**EXERCISE INSTRUCTIONS**.
Take the line that contains "w => BitVec.ofNat" and all lines after it, up to and including the last line of the data, and write them out exactly; nothing else belongs in the answer.

**MATERIAL FOR THIS EXERCISE**.
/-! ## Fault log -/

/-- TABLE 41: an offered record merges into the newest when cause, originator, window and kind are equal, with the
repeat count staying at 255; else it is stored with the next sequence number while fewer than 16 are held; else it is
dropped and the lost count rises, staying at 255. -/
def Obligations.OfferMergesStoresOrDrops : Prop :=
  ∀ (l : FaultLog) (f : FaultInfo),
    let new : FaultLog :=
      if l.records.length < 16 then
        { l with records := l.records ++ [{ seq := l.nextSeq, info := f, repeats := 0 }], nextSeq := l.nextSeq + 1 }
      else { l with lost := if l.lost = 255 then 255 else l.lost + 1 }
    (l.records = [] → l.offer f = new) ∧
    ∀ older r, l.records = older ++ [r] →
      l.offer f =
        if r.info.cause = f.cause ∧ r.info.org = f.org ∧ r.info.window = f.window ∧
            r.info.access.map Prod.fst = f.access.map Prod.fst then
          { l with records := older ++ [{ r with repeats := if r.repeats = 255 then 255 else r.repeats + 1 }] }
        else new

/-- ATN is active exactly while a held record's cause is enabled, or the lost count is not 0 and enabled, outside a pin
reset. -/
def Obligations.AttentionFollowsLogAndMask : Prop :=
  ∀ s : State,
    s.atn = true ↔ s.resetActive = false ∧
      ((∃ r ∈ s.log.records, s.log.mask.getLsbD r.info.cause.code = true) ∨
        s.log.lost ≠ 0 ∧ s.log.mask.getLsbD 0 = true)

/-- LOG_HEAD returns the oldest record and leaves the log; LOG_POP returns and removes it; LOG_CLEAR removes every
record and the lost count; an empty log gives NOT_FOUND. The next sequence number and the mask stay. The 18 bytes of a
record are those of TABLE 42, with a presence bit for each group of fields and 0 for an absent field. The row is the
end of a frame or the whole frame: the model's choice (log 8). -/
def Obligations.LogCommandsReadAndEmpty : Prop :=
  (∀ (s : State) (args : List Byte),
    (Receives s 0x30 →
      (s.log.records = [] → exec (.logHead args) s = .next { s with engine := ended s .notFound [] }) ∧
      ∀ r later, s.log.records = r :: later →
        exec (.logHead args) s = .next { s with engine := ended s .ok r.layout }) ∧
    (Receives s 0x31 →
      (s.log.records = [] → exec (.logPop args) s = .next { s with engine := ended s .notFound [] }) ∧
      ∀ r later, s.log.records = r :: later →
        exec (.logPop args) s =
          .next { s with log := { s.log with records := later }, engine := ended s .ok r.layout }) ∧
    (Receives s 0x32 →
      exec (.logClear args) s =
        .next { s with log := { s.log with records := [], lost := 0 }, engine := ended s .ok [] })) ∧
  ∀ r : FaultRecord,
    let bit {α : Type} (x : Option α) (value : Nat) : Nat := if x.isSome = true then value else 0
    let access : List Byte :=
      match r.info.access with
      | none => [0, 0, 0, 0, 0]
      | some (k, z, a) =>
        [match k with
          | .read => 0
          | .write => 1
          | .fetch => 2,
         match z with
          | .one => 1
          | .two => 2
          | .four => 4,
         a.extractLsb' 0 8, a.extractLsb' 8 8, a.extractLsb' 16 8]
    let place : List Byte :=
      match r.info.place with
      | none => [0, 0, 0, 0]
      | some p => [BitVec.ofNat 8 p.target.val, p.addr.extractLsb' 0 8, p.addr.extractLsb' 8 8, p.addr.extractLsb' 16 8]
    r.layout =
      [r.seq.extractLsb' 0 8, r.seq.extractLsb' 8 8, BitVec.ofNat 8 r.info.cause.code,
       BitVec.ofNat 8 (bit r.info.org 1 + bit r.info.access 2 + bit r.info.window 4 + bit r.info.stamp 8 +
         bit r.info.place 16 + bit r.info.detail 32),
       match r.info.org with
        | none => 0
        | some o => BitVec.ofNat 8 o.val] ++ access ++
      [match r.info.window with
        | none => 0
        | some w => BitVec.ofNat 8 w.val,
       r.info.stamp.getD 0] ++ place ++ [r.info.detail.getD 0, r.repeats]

**ANSWER FOR THE TASK**.
        | some w => BitVec.ofNat 8 w.val,
       r.info.stamp.getD 0] ++ place ++ [r.info.detail.getD 0, r.repeats]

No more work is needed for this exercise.